- [What is being asked]
Output nothing but the lines from the first line of the entries to the line with "a bs) := by", inclusive, exactly as they read.

Saved data entries

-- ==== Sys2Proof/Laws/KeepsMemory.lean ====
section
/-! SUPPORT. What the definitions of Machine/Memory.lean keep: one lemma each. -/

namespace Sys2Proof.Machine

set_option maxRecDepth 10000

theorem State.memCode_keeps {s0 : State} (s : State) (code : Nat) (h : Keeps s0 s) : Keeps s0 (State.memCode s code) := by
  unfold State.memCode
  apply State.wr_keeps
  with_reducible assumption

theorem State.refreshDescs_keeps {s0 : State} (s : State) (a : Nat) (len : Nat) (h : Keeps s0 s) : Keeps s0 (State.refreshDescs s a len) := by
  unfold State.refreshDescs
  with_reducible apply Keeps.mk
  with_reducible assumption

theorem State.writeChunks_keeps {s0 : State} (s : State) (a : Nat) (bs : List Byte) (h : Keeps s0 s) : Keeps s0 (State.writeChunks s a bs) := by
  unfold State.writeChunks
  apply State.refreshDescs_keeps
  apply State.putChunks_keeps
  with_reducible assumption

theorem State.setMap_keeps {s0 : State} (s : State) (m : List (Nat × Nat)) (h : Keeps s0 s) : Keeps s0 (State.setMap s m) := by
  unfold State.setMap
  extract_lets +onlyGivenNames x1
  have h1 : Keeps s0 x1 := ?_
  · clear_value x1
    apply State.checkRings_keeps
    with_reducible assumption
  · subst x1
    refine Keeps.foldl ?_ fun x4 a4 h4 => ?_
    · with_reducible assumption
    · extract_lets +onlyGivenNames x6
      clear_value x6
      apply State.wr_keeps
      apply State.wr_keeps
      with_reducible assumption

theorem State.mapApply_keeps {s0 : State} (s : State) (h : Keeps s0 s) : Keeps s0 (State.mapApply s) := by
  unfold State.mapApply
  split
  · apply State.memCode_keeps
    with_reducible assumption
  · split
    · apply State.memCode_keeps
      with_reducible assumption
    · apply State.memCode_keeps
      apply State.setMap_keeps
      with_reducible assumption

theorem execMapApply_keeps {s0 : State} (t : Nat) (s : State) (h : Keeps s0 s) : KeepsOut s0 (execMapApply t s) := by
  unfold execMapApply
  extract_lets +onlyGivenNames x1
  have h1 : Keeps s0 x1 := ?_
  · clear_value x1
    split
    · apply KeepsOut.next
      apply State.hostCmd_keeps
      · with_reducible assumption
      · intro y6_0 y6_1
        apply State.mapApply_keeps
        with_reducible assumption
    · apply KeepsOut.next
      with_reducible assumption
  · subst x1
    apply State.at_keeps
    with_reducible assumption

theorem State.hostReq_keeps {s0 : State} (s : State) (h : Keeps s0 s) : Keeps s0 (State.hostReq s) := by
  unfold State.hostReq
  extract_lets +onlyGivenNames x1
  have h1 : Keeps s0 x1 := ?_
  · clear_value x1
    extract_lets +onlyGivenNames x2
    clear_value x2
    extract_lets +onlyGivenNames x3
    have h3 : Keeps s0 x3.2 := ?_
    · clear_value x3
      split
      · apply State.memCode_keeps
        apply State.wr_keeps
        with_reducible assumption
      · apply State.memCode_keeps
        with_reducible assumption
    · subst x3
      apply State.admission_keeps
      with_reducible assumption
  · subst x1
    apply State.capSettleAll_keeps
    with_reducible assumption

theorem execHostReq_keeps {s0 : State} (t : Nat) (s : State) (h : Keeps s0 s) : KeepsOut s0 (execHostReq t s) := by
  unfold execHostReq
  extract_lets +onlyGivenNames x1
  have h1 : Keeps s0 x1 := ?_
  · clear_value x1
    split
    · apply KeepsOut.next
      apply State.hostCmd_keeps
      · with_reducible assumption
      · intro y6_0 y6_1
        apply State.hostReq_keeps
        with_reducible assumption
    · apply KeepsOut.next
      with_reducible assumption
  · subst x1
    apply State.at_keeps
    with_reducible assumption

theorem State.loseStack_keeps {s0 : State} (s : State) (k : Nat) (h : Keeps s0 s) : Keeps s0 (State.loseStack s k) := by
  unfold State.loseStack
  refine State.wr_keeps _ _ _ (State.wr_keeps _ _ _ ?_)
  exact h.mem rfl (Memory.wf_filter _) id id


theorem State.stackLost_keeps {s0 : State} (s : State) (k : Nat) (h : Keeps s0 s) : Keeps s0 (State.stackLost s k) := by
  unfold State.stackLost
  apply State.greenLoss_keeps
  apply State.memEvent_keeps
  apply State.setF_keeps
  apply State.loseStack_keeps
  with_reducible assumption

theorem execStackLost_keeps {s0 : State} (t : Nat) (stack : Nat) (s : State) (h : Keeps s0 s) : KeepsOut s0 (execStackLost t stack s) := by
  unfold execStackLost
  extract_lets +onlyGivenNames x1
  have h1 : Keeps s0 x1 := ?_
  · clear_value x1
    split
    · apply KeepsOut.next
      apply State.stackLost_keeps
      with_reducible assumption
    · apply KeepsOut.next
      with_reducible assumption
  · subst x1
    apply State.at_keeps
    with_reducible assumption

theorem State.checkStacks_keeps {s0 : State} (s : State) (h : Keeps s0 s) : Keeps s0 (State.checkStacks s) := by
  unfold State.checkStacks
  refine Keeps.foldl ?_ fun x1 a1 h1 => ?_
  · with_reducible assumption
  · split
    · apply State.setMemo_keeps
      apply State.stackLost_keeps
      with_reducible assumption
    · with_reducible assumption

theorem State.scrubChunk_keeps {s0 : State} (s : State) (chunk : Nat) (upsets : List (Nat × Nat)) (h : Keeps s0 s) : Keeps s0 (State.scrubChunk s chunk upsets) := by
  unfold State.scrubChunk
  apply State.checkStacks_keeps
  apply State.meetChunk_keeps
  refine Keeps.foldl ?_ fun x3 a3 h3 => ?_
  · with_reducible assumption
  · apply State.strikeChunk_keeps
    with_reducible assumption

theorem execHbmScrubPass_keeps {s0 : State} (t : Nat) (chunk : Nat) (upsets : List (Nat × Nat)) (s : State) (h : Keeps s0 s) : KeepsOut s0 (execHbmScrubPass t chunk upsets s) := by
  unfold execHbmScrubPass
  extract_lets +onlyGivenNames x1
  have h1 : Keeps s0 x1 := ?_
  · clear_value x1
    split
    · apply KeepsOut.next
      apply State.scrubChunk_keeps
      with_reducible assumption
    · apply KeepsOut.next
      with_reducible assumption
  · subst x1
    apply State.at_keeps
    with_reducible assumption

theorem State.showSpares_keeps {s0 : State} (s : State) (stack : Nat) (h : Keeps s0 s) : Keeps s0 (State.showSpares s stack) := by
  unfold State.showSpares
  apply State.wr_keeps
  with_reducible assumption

- [Task answer]
-- ==== Sys2Proof/Laws/KeepsMemory.lean ====
section
/-! SUPPORT. What the definitions of Machine/Memory.lean keep: one lemma each. -/

namespace Sys2Proof.Machine

set_option maxRecDepth 10000

theorem State.memCode_keeps {s0 : State} (s : State) (code : Nat) (h : Keeps s0 s) : Keeps s0 (State.memCode s code) := by
  unfold State.memCode
  apply State.wr_keeps
  with_reducible assumption

theorem State.refreshDescs_keeps {s0 : State} (s : State) (a : Nat) (len : Nat) (h : Keeps s0 s) : Keeps s0 (State.refreshDescs s a len) := by
  unfold State.refreshDescs
  with_reducible apply Keeps.mk
  with_reducible assumption

theorem State.writeChunks_keeps {s0 : State} (s : State) (a : Nat) (bs : List Byte) (h : Keeps s0 s) : Keeps s0 (State.writeChunks s a bs) := by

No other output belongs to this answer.